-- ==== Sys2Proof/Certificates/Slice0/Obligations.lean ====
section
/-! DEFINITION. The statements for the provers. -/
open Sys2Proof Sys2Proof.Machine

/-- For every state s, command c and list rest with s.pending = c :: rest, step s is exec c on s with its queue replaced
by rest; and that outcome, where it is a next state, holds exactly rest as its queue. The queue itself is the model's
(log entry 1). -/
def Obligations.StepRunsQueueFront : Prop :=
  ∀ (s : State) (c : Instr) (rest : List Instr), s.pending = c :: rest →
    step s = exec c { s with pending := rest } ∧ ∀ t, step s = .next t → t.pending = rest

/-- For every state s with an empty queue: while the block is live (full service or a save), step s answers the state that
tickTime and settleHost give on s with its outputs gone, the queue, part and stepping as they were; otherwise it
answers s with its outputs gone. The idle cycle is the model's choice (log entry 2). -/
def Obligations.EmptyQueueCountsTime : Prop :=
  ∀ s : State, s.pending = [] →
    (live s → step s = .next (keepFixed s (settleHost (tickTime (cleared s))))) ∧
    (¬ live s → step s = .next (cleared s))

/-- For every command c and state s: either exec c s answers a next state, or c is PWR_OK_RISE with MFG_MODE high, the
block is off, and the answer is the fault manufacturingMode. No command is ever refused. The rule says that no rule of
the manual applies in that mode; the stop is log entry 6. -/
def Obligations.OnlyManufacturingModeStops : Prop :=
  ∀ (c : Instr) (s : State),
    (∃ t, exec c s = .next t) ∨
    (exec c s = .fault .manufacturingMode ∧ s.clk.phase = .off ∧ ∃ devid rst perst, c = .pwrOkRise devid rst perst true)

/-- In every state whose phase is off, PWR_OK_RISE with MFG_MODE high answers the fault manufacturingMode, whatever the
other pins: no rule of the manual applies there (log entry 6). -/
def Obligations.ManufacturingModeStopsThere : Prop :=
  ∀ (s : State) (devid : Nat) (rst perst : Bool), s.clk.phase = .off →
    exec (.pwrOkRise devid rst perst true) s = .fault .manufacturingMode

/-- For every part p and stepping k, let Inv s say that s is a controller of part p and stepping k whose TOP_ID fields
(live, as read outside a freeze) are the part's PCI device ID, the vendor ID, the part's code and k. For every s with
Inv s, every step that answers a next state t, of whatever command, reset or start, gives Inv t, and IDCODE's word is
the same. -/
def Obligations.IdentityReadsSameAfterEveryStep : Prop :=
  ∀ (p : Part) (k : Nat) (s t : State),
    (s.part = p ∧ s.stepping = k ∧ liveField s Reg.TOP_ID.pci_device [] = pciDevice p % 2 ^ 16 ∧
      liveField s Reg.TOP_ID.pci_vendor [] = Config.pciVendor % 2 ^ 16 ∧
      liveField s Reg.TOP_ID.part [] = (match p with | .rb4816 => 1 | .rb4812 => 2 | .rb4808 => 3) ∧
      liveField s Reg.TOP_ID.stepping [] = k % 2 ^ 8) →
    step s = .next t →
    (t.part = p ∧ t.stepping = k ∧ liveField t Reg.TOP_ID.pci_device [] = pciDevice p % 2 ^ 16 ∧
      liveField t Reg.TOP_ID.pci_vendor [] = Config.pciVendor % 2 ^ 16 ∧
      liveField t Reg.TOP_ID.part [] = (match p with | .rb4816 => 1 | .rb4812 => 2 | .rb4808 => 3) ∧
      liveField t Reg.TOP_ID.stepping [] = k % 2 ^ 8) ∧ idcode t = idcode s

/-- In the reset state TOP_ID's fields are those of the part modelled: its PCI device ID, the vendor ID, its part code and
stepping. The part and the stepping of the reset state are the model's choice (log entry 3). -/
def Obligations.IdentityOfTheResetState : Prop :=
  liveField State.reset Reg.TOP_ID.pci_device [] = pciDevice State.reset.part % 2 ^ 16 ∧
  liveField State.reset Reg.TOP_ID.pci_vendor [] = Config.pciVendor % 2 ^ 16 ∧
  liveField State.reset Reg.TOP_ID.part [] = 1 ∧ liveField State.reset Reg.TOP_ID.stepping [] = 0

...

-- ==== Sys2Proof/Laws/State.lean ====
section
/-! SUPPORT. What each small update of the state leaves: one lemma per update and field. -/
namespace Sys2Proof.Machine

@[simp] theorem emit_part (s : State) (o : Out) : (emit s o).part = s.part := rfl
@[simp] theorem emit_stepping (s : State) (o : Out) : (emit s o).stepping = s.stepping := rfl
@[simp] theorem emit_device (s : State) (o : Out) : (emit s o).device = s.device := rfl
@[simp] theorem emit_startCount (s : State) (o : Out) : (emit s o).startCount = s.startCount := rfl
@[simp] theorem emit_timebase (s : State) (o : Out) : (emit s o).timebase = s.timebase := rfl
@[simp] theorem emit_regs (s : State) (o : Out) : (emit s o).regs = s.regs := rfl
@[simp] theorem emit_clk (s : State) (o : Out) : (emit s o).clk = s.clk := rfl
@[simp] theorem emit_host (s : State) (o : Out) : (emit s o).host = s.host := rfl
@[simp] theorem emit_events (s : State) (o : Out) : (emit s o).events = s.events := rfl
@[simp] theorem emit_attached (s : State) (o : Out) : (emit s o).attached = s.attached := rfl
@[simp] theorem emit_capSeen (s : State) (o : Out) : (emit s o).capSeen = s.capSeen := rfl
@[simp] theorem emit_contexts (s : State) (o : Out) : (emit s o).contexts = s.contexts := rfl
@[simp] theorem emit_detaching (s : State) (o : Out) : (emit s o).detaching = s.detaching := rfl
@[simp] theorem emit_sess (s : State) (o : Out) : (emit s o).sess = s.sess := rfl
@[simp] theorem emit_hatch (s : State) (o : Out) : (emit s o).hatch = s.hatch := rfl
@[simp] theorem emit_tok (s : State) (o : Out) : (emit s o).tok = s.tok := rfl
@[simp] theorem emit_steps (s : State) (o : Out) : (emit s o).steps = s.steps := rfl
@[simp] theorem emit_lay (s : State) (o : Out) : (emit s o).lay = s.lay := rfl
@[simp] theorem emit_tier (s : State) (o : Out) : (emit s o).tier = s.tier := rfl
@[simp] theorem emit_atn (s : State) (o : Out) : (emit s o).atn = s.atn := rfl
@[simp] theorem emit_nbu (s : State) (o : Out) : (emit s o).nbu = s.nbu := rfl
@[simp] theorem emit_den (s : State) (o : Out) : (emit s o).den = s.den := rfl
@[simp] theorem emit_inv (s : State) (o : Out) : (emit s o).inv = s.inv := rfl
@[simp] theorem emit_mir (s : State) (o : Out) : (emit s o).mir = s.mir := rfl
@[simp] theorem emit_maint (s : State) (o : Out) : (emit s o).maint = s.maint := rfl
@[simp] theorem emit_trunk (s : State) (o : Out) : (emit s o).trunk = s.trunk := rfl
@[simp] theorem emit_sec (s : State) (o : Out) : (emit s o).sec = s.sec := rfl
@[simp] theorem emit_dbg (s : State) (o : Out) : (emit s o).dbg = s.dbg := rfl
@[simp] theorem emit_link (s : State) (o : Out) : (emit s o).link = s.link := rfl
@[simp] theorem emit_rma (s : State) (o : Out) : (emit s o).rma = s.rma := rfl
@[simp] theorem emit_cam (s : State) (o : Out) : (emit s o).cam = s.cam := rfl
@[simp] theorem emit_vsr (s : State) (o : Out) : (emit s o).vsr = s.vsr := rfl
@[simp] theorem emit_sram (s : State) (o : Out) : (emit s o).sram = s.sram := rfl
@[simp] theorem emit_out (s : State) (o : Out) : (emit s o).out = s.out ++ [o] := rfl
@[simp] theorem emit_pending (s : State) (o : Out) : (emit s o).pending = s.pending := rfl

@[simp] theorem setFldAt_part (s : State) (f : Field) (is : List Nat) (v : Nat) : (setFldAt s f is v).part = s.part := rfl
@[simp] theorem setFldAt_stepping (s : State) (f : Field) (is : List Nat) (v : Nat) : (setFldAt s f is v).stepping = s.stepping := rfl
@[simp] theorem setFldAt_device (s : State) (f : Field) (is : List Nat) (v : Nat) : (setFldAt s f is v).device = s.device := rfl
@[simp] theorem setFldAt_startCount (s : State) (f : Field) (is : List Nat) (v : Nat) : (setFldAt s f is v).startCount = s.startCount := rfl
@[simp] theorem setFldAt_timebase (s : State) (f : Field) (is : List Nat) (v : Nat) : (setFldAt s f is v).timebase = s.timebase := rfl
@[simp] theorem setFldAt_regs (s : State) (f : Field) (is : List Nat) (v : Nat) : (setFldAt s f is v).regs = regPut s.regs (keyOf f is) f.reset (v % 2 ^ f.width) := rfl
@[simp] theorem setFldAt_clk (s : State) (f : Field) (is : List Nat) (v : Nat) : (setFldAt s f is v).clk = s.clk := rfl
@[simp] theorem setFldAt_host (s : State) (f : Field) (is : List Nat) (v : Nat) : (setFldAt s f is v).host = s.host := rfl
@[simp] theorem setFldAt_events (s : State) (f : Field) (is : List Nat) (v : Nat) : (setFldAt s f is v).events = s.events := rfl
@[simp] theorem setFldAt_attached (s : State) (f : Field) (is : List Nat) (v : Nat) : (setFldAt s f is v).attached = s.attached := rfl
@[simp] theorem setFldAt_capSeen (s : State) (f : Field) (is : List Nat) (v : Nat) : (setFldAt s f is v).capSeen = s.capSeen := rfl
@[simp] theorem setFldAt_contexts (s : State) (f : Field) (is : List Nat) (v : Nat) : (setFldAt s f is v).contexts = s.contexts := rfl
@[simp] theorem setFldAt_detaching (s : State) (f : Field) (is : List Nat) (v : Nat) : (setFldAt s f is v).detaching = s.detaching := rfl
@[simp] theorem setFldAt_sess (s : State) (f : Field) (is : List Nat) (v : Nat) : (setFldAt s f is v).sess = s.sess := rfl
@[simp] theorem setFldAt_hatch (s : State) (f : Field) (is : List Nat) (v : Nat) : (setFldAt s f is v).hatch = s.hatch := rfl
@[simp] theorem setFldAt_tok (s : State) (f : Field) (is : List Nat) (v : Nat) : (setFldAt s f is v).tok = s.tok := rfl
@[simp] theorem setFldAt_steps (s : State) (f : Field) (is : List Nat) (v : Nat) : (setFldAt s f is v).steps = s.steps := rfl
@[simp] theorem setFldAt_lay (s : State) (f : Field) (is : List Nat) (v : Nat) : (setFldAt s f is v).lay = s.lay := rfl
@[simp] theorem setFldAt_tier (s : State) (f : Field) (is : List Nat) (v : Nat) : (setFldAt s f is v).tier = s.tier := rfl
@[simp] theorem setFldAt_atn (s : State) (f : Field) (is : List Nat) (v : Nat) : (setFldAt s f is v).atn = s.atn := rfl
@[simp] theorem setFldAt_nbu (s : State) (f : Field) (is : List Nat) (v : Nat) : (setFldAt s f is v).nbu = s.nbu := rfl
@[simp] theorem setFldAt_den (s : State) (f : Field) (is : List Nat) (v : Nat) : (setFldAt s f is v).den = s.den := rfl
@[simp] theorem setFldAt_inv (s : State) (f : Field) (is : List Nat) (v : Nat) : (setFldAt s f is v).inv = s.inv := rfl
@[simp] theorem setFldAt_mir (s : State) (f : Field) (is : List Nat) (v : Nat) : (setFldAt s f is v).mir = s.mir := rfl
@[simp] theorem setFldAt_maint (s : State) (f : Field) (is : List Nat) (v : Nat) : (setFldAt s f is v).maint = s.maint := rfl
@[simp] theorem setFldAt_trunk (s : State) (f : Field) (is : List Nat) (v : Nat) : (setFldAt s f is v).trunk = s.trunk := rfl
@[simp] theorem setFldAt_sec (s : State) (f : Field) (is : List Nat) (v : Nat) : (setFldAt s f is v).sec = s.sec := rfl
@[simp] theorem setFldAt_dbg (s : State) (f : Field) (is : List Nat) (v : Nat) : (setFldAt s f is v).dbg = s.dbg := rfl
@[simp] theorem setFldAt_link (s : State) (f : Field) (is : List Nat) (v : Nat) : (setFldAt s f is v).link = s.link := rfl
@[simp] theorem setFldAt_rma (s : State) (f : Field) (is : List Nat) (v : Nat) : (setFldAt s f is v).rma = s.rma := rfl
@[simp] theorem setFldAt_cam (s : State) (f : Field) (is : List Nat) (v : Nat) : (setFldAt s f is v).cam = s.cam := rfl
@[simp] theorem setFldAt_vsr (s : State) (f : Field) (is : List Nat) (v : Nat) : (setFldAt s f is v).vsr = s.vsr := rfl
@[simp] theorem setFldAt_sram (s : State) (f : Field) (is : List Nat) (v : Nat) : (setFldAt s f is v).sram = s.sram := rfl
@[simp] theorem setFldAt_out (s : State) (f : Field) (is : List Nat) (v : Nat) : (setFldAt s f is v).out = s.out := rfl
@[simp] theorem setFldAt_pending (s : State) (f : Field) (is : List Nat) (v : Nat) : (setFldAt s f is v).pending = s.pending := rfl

---

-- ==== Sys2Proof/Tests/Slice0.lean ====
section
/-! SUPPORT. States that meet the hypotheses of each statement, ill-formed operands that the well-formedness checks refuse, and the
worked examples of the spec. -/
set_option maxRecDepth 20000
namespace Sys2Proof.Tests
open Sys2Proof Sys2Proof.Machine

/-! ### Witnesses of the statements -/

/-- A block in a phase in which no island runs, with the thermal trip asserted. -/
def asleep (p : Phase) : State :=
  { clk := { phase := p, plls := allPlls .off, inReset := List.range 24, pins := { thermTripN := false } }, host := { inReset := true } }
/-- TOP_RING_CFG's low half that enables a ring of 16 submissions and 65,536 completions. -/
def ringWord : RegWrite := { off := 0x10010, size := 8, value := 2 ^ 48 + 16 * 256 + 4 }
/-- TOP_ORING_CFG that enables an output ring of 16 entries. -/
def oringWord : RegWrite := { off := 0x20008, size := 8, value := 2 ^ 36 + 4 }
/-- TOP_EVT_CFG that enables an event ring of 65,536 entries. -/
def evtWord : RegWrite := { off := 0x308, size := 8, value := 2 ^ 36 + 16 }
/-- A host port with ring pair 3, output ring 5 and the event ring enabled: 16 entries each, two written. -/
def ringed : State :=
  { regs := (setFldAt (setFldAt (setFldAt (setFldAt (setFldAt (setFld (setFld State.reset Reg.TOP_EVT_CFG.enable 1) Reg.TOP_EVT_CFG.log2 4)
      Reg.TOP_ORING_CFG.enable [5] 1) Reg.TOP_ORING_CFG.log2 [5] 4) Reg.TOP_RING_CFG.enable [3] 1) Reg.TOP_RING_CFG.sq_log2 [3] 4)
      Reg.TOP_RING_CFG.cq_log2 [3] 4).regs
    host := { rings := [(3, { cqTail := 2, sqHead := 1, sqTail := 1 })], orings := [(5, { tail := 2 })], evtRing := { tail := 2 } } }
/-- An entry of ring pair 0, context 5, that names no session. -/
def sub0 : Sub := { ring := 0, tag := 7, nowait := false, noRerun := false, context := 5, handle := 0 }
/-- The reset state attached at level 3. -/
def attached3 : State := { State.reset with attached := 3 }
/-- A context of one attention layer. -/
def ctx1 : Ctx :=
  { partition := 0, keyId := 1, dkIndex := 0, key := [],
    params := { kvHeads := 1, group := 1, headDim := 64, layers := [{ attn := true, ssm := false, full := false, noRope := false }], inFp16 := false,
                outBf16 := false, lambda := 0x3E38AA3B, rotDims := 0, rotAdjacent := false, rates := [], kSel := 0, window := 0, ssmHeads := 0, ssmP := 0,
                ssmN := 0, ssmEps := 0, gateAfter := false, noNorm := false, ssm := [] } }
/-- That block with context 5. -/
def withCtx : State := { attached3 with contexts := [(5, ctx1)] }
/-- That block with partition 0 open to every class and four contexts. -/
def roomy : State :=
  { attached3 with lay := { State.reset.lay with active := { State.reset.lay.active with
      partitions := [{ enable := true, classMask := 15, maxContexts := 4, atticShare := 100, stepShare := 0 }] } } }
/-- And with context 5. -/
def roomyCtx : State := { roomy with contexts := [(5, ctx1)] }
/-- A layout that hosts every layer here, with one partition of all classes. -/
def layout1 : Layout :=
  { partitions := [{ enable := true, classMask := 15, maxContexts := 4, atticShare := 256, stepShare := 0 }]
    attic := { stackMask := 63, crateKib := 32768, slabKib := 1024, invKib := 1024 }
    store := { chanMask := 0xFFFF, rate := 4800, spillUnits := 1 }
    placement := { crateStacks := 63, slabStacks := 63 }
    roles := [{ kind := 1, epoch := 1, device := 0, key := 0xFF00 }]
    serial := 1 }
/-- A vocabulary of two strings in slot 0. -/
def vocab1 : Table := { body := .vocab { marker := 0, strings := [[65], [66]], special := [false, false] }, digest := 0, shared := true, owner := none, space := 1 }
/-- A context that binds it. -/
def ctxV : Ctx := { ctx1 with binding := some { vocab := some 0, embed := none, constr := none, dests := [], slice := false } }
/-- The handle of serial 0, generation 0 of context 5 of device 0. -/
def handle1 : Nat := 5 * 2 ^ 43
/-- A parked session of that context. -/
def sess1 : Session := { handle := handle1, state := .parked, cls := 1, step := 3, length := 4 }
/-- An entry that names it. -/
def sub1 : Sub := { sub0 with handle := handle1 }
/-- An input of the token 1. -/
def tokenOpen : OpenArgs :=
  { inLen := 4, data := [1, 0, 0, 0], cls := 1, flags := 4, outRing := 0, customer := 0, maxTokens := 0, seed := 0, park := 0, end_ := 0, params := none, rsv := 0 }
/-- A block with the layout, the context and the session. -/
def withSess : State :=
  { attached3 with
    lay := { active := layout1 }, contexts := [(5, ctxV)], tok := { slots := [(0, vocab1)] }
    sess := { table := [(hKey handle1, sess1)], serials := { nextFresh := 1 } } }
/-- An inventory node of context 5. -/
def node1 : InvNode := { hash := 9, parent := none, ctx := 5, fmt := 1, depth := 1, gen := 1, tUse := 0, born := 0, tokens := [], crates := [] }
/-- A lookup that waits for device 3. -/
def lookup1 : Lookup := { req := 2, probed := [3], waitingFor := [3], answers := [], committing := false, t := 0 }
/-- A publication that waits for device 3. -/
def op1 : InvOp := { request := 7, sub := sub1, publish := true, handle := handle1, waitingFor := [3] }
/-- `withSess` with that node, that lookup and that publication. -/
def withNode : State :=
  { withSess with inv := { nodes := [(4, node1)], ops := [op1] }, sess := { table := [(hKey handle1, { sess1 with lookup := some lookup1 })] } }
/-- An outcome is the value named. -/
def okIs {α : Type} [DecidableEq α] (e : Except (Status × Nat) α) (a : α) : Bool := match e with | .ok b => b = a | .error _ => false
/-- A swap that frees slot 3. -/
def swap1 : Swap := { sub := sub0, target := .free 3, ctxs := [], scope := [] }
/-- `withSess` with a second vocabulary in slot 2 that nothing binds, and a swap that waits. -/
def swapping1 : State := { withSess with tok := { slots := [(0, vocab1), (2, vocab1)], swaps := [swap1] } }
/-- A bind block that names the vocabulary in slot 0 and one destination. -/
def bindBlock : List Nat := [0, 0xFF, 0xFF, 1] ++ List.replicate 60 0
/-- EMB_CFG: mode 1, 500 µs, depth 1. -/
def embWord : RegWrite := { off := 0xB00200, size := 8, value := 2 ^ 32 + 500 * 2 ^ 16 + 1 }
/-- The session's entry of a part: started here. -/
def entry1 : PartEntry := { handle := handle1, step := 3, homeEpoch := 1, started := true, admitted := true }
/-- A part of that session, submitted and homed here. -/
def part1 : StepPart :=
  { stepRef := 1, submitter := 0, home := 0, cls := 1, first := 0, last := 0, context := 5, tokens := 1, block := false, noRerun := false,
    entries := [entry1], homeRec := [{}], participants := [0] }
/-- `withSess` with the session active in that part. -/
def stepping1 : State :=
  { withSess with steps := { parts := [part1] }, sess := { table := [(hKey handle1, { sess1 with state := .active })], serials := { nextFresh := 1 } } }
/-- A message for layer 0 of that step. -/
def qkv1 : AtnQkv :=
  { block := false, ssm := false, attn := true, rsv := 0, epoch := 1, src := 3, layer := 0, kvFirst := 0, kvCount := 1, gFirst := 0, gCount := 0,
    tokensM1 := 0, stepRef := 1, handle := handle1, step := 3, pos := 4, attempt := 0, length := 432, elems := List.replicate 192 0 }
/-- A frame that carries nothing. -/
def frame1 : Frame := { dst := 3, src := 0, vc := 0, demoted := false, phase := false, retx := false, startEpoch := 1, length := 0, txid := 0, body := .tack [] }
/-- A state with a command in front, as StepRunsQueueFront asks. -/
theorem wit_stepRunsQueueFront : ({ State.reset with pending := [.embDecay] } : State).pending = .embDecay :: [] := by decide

• **Action item**
For each line in the data above that contains the string "size", extract the line.

• **Solved problem**
def ringWord : RegWrite := { off := 0x10010, size := 8, value := 2 ^ 48 + 16 * 256 + 4 }
def oringWord : RegWrite := { off := 0x20008, size := 8, value := 2 ^ 36 + 4 }
def evtWord : RegWrite := { off := 0x308, size := 8, value := 2 ^ 36 + 16 }
def embWord : RegWrite := { off := 0xB00200, size := 8, value := 2 ^ 32 + 500 * 2 ^ 16 + 1 }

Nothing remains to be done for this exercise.